How to Sell a Bull Put Credit Spread on GLD ETF

| Options Trading | 11 seen

The bull put credit spread is a popular options trading strategy that allows traders to profit from neutral to bullish price movements. This strategy involves selling a put option while simultaneously buying a put option at a lower strike price. 

The GLD ETF, which tracks the price of gold, is a common asset for this strategy due to its liquidity and predictable movements. 

Here’s a step-by-step guide on how to sell a bull put credit spread on GLD ETF.

Bull Put Credit Spread: 

This involves selling a put option at a higher strike price and buying another put option at a lower strike price within the same expiration date.

Objective: To collect a net premium, betting that the price of GLD will stay above the higher strike price until expiration.

Ensure you have an options trading account with a brokerage that supports multi-leg options strategies. Examples include TD Ameritrade, E*TRADE, and Interactive Brokers.

Analyze the GLD ETF:

Conduct technical analysis to determine the price support levels and overall market sentiment towards gold.

Utilize tools like moving averages, RSI, and MACD to identify bullish trends.

Select Expiration Date:

  • Shorter expiration dates (e.g., 30 days) allow for quicker premium collection but require more frequent trading.
  • Longer expiration dates reduce trading frequency but involve greater exposure to market movements.

Choose Strike Prices:

  • Sell Put Option: Choose a strike price just below the current price of GLD where you believe the ETF will stay above until expiration.
  • Buy Put Option: Choose a lower strike price to limit potential losses.

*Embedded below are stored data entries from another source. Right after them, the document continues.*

-- ==== Sys2Proof/Laws/Tables.lean ====
section
/-! SUPPORT. The tables of Machine/Ops.lean: reading after writing, writing elsewhere, and that every operation keeps the canonical form; the same for a byte memory. -/

namespace Sys2Proof.Machine

variable {α : Type}

theorem sget_sinsert (d : α) (k : Nat) (v : α) (m : Sparse α) (j : Nat) (h : ∀ c ∈ m, c.1 ≠ k) :
    sget d (sinsert k v m) j = if j = k then v else sget d m j := by
  induction m with
  | nil =>
    by_cases hj : j = k
    · simp [sinsert, sget, hj]
    · have hj' : ¬ k = j := fun e => hj e.symm
      simp [sinsert, sget, hj, hj']
  | cons c m ih =>
    obtain ⟨i, w⟩ := c
    have hi : i ≠ k := h (i, w) (by simp)
    have ih := ih fun c hc => h c (by simp [hc])
    unfold sinsert
    split
    · by_cases hj : j = k
      · simp [sget, hj]
      · have hj' : ¬ k = j := fun e => hj e.symm
        simp [sget, hj, hj']
    · by_cases hj : j = k
      · subst hj; simp [sget, hi, ih]
      · simp only [sget, ih, hj, if_false]

theorem serase_ne (m : Sparse α) (k : Nat) : ∀ c ∈ serase m k, c.1 ≠ k := by
  intro c hc
  simpa [serase] using (List.mem_filter.1 hc).2

theorem sget_serase (d : α) (m : Sparse α) (k j : Nat) : sget d (serase m k) j = if j = k then d else sget d m j := by
  induction m with
  | nil => simp [serase, sget]
  | cons c m ih =>
    obtain ⟨i, w⟩ := c
    simp only [serase, List.filter_cons]
    simp only [serase] at ih
    by_cases hi : i = k
    · subst hi
      simp only [bne_self_eq_false, Bool.false_eq_true, if_false, ih, sget]
      by_cases hj : j = i
      · simp [hj]
      · have hj' : ¬ i = j := fun e => hj e.symm
        simp [hj, hj']
    · have : (i != k) = true := by simpa using hi
      simp only [this, if_true, sget, ih]
      by_cases hj : j = k
      · subst hj; simp [hi]
      · simp [hj]

section
variable [DecidableEq α]

/-- Reading a table after a write. -/
theorem sget_sset (d : α) (m : Sparse α) (k : Nat) (v : α) (j : Nat) :
    sget d (sset d m k v) j = if j = k then v else sget d m j := by
  unfold sset
  split
  · next h => subst h; exact sget_serase v m k j
  · rw [sget_sinsert _ _ _ _ _ (serase_ne m k), sget_serase]
    by_cases hj : j = k <;> simp [hj]

@[simp] theorem sget_sset_same (d : α) (m : Sparse α) (k : Nat) (v : α) : sget d (sset d m k v) k = v := by simp [sget_sset]
theorem sget_sset_other (d : α) (m : Sparse α) (k : Nat) (v : α) (j : Nat) (h : j ≠ k) : sget d (sset d m k v) j = sget d m j := by
  simp [sget_sset, h]
@[simp] theorem sget_smod_same (d : α) (m : Sparse α) (k : Nat) (f : α → α) : sget d (smod d m k f) k = f (sget d m k) := by
  simp [smod]
theorem sget_smod_other (d : α) (m : Sparse α) (k : Nat) (f : α → α) (j : Nat) (h : j ≠ k) : sget d (smod d m k f) j = sget d m j := by
  simp [smod, sget_sset, h]

/-! The canonical form. -/

theorem wf_cons (d : α) (j : Nat) (v : α) (m : Sparse α) :
    Sparse.wf d ((j, v) :: m) = true ↔ v ≠ d ∧ (∀ c ∈ m, j < c.1) ∧ Sparse.wf d m = true := by
  simp [Sparse.wf, and_assoc]

theorem wf_filter (d : α) (m : Sparse α) (p : Nat × α → Bool) (h : Sparse.wf d m = true) : Sparse.wf d (m.filter p) = true := by
  induction m with
  | nil => simp [Sparse.wf]
  | cons c m ih =>
    obtain ⟨i, w⟩ := c
    rw [wf_cons] at h
    obtain ⟨h1, h2, h3⟩ := h
    rw [List.filter_cons]
    split
    · rw [wf_cons]
      exact ⟨h1, fun c hc => h2 c (List.mem_filter.1 hc).1, ih h3⟩
    · exact ih h3

theorem mem_sinsert (k : Nat) (v : α) (m : Sparse α) (c : Nat × α) : c ∈ sinsert k v m ↔ c = (k, v) ∨ c ∈ m := by
  induction m with
  | nil => simp [sinsert]
  | cons e m ih =>
    obtain ⟨i, w⟩ := e
    unfold sinsert
    split
    · simp
    · simp [ih]; tauto

theorem wf_sinsert (d : α) (k : Nat) (v : α) (m : Sparse α) (hv : v ≠ d) (hk : ∀ c ∈ m, c.1 ≠ k) (h : Sparse.wf d m = true) :
    Sparse.wf d (sinsert k v m) = true := by
  induction m with
  | nil => simp [sinsert, Sparse.wf, hv]
  | cons c m ih =>
    obtain ⟨i, w⟩ := c
    have h' := h
    rw [wf_cons] at h'
    obtain ⟨h1, h2, h3⟩ := h'
    unfold sinsert
    split
    · next hlt =>
      rw [wf_cons]
      refine ⟨hv, ?_, h⟩
      intro c hc
      rcases List.mem_cons.1 hc with rfl | hc
      · exact hlt
      · exact lt_trans hlt (h2 c hc)
    · next hlt =>
      rw [wf_cons]
      refine ⟨h1, ?_, ih (fun c hc => hk c (by simp [hc])) h3⟩
      intro c hc
      rcases (mem_sinsert k v m c).1 hc with rfl | hc
      · have : i ≠ k := hk (i, w) (by simp)
        show i < k
        omega
      · exact h2 c hc

/-- A write keeps the canonical form. -/
theorem wf_sset (d : α) (m : Sparse α) (k : Nat) (v : α) (h : Sparse.wf d m = true) : Sparse.wf d (sset d m k v) = true := by
  unfold sset
  split
  · exact wf_filter d m _ h
  · next hv => exact wf_sinsert d k v _ hv (serase_ne m k) (wf_filter d m _ h)
theorem wf_smod (d : α) (m : Sparse α) (k : Nat) (f : α → α) (h : Sparse.wf d m = true) : Sparse.wf d (smod d m k f) = true :=
  wf_sset d m k _ h

end

/-! A byte memory. -/

theorem wf_writeByte (m : Memory) (a : Nat) (b : Byte) (h : Memory.wf m = true) : Memory.wf (writeByte m a b) = true := wf_sset _ _ _ _ h
theorem wf_writeNat (m : Memory) (a v n : Nat) (h : Memory.wf m = true) : Memory.wf (writeNat m a v n) = true := by
  induction n with
  | zero => exact h
  | succ n ih => exact wf_writeByte _ _ _ ih
theorem wf_writeRowAt (m : Memory) (a : Nat) (r : Row) (h : Memory.wf m = true) : Memory.wf (writeRowAt m a r) = true := wf_writeNat _ _ _ _ h
theorem wf_clearRange (m : Memory) (a n : Nat) (h : Memory.wf m = true) : Memory.wf (clearRange m a n) = true := wf_filter _ _ _ h
theorem wf_append (d : Byte) (l m : Memory) (hl : Sparse.wf d l = true) (hm : Sparse.wf d m = true)
    (h : ∀ a ∈ l, ∀ b ∈ m, a.1 < b.1) : Sparse.wf d (l ++ m) = true := by
  induction l with
  | nil => exact hm
  | cons c l ih =>
    obtain ⟨i, w⟩ := c
    rw [wf_cons] at hl
    rw [List.cons_append, wf_cons]
    refine ⟨hl.1, ?_, ih hl.2.2 fun a ha => h a (by simp [ha])⟩
    intro c hc
    rcases List.mem_append.1 hc with hc | hc
    · exact hl.2.1 c hc
    · exact h (i, w) (by simp) c hc
theorem wf_shift (d : Byte) (m : Memory) (a b : Nat) (h : Sparse.wf d m = true) (ha : ∀ c ∈ m, a ≤ c.1) :
    Sparse.wf d (m.map fun c => (c.1 - a + b, c.2)) = true := by
  induction m with
  | nil => rfl
  | cons c m ih =>
    obtain ⟨i, w⟩ := c
    rw [wf_cons] at h
    rw [List.map_cons, wf_cons]
    refine ⟨h.1, ?_, ih h.2.2 fun c hc => ha c (by simp [hc])⟩
    intro c hc
    obtain ⟨e, he, rfl⟩ := List.mem_map.1 hc
    have h1 := h.2.1 e he
    have h2 := ha (i, w) (by simp)
    show i - a + b < e.1 - a + b
    simp only at h2
    omega
/-- Copying a run keeps the canonical form. -/
theorem wf_copyRange (src : Memory) (a len : Nat) (dst : Memory) (b : Nat) (hs : Memory.wf src = true) (hd : Memory.wf dst = true) :
    Memory.wf (copyRange src a len dst b) = true := by
  have hsl : ∀ c ∈ sliceTo src a len b, b ≤ c.1 ∧ c.1 < b + len := by
    intro c hc
    obtain ⟨e, he, rfl⟩ := List.mem_map.1 hc
    have := (List.mem_filter.1 he).2
    simp only [decide_eq_true_eq] at this
    simp only
    omega
  refine wf_append _ _ _ (wf_append _ _ _ (wf_filter _ _ _ (wf_clearRange _ _ _ hd)) ?_ ?_) (wf_filter _ _ _ (wf_clearRange _ _ _ hd)) ?_
  · refine wf_shift _ _ _ _ (wf_filter _ _ _ hs) ?_
    intro c hc
    have := (List.mem_filter.1 hc).2
    simp only [decide_eq_true_eq] at this
    exact this.1
  · intro x hx y hy
    have h1 := (List.mem_filter.1 hx).2
    have h2 := hsl y hy
    simp only [decide_eq_true_eq] at h1
    omega
  · intro x hx y hy
    have h2 := List.mem_filter.1 hy
    have h3 := (List.mem_filter.1 h2.1).2
    have h4 := h2.2
    simp only [decide_eq_true_eq] at h3 h4
    rcases List.mem_append.1 hx with hx | hx
    · have h1 := (List.mem_filter.1 hx).2
      simp only [decide_eq_true_eq] at h1
      omega
    · have := hsl x hx
      omega
@[simp] theorem readByte_writeByte_same (m : Memory) (a : Nat) (b : Byte) : readByte (writeByte m a b) a = b := by
  simp [readByte, writeByte]
theorem readByte_writeByte_other (m : Memory) (a j : Nat) (b : Byte) (h : j ≠ a) : readByte (writeByte m a b) j = readByte m j := by
  simp [readByte, writeByte, sget_sset, h]
/-- Bytes outside a run written keep their value. -/
theorem readByte_writeNat_other (m : Memory) (a v n j : Nat) (h : j < a ∨ a + n ≤ j) : readByte (writeNat m a v n) j = readByte m j := by
  induction n with
  | zero => rfl
  | succ n ih =>
    show readByte (writeByte (writeNat m a v n) (a + n) _) j = _
    rw [readByte_writeByte_other _ _ _ _ (by omega), ih (by omega)]

end Sys2Proof.Machine
end

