theorem extractLsb'_setFld_other {w : Nat} (v : BitVec w) {lo len lo' len' : Nat} (x : Nat) (h : lo' + len' ≤ lo ∨ lo + len ≤ lo') :
    (setFld v lo len x).extractLsb' lo' len' = v.extractLsb' lo' len' := by
  refine BitVec.eq_of_getLsbD_eq fun i hi => ?_
  rw [BitVec.getLsbD_extractLsb', BitVec.getLsbD_extractLsb', getLsbD_setFld, if_neg (by omega)]

theorem fld_setFld_other {w : Nat} (v : BitVec w) {lo len lo' len' : Nat} (x : Nat) (h : lo' + len' ≤ lo ∨ lo + len ≤ lo') :
    fld (setFld v lo len x) lo' len' = fld v lo' len' := congrArg BitVec.toNat (extractLsb'_setFld_other v x h)

theorem bit_setFld_other {w : Nat} (v : BitVec w) {lo len i : Nat} (x : Nat) (h : i < lo ∨ lo + len ≤ i) : bit (setFld v lo len x) i = bit v i := by
  rw [bit, getLsbD_setFld, if_neg (by omega), bit]

theorem fld_setFld_same {w : Nat} (v : BitVec w) {lo len : Nat} (x : Nat) (h : lo + len ≤ w) : fld (setFld v lo len x) lo len = x % 2 ^ len := by
  have hx : (setFld v lo len x).extractLsb' lo len = BitVec.ofNat len x := by
    refine BitVec.eq_of_getLsbD_eq fun i hi => ?_
    rw [BitVec.getLsbD_extractLsb', getLsbD_setFld, if_pos (by omega), BitVec.getLsbD_ofNat]
    simp [hi]
    omega
  rw [fld, hx, BitVec.toNat_ofNat]

section
variable (h : Row) {lo len : Nat} (x : Nat) (hl : 128 ≤ lo ∧ lo + len ≤ 144)
include hl

/-! A router writes HOPS and ROUTE alone, bits 128 to 143. -/

theorem hDest_setFld : hDest (setFld h lo len x) = hDest h := fld_setFld_other h x (by omega)
theorem hKind_setFld : hKind (setFld h lo len x) = hKind h := fld_setFld_other h x (by omega)
theorem hPiton_setFld : hPiton (setFld h lo len x) = hPiton h := fld_setFld_other h x (by omega)
theorem hArg_setFld : hArg (setFld h lo len x) = hArg h := fld_setFld_other h x (by omega)
theorem hInline_setFld : hInline (setFld h lo len x) = hInline h := extractLsb'_setFld_other h x (by omega)
theorem hCairn_setFld : hCairn (setFld h lo len x) = hCairn h := bit_setFld_other h x (by omega)

end

/-- The header that a router takes up, with HOPS one more (R234). -/
def hopHdr (h : Row) : Row := setFld h 128 8 (hHops h + 1)

theorem hHops_hopHdr {h : Row} (hh : hHops h < 63) : hHops (hopHdr h) = hHops h + 1 := by
  rw [hopHdr, hHops, fld_setFld_same _ _ (by decide), Nat.mod_eq_of_lt (by omega)]

theorem hSet_hopHdr (h : Row) : hSet (hopHdr h) = hSet h := bit_setFld_other h _ (by decide)

/-- The header that a hub sends on, with ROUTE clear too (R234). -/
def hubHdr (h : Row) : Row := setFld (hopHdr h) 136 8 0

theorem hHops_hubHdr {h : Row} (hh : hHops h < 63) : hHops (hubHdr h) = hHops h + 1 :=
  (fld_setFld_other (hopHdr h) 0 (by decide)).trans (hHops_hopHdr hh)

/-! Packets leave their place (R240, R249). -/

theorem findPacket_id {s : State} {pid : Nat} {p : Packet} (h : findPacket s pid = some p) : p.id = pid := by
  simpa using List.find?_some h

theorem freeBuffer_changes (s : State) (p : Packet) : ∃ l, freeBuffer s p = { s with links := l } := by
  unfold freeBuffer
  split
  · split
    · exact ⟨_, rfl⟩
    · exact ⟨s.links, rfl⟩
  · exact ⟨s.links, rfl⟩

/-- Without the packet numbered pid. -/
def Fab.without (f : Fab) (pid : Nat) : Fab := { f with pkts := f.pkts.filter fun q => q.id != pid }

theorem dropPacket_changes (s : State) (p : Packet) : ∃ l, dropPacket s p = { s with links := l, fab := s.fab.without p.id } := by
  obtain ⟨l, h⟩ := freeBuffer_changes s p
  exact ⟨l, by rw [dropPacket, h]; rfl⟩

/-- The packet as it stands at its new place. -/
def Packet.movedTo (p : Packet) (loc : Loc) (tick : Nat) : Packet := { p with loc := loc, inVc := pVc p, since := tick }

theorem movePacket_changes (s : State) (p : Packet) (loc : Loc) : ∃ l, movePacket s p loc =
    { s with links := l, fab := { s.fab.without p.id with pkts := (s.fab.without p.id).pkts ++ [p.movedTo loc s.tick] } } := by
  obtain ⟨l, h⟩ := freeBuffer_changes s p
  exact ⟨l, by rw [movePacket, h]; rfl⟩

theorem find?_without (f : Fab) (pid : Nat) : (f.without pid).pkts.find? (fun q => q.id == pid) = none := by
  simp [Fab.without]

theorem findPacket_of_without {s : State} {f : Fab} {pid : Nat} (h : s.fab.pkts = (f.without pid).pkts) : findPacket s pid = none := by
  rw [findPacket, h, find?_without]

Calculate Potential Profit and Loss:

  • Maximum Profit: The net premium received from selling the put option minus the cost of buying the put option.
  • Maximum Loss: The difference between the strike prices minus the net premium received.

Place the Trade:

  • Sell the Higher Strike Put: Enter the details for selling the put option.
  • Buy the Lower Strike Put: Enter the details for buying the put option.
  • Ensure you select the same expiration date for both options.

Monitor the Trade:

  • Regularly check the performance of the GLD ETF and the spread.
  • Be prepared to close the trade if GLD approaches the higher strike price to mitigate losses.

Close the Trade:

  • If GLD remains above the higher strike price until expiration, both options expire worthless, and you keep the net premium.
  • If GLD falls below the higher strike price, consider closing the spread early to avoid maximum loss.

Example

On May 29, 2024 while GLD was trading at $217, I sold following bull put credit spread with expiry on June 07, 2024 (9 days)

  • Sell Put Option: $210 strike price, collecting $0.24 premium.
  • Buy Put Option: $200 strike price, paying $0.04 premium.

What happens next?

On the expiry date, May 29, 2024, GLD is trading above $210 per share -  options expire worthlessly and I keep premium - if GLD trades under $210 on the expiry date, I risk getting assigned 100 shares and will have to buy them paying $21,000

But as I already have collected a premium of $0.2 per share, since May 29, 2024 my break-even price for this trade is $210-$0.2= $209.80

In case of an assignment, I will turn this trade into a wheel strategy and will start selling covered calls

Anyhow, if troubled with the strike price near the expiry, I will try to roll it forward and down, preferably for credit, before actually taking the stock assignment

Selling a bull put credit spread on the GLD ETF is an effective strategy for profiting from a stable or bullish outlook on gold prices. By carefully selecting the strike prices and monitoring the trade, you can maximize profits and manage risks. Always conduct thorough research and consider market conditions before implementing this options strategy.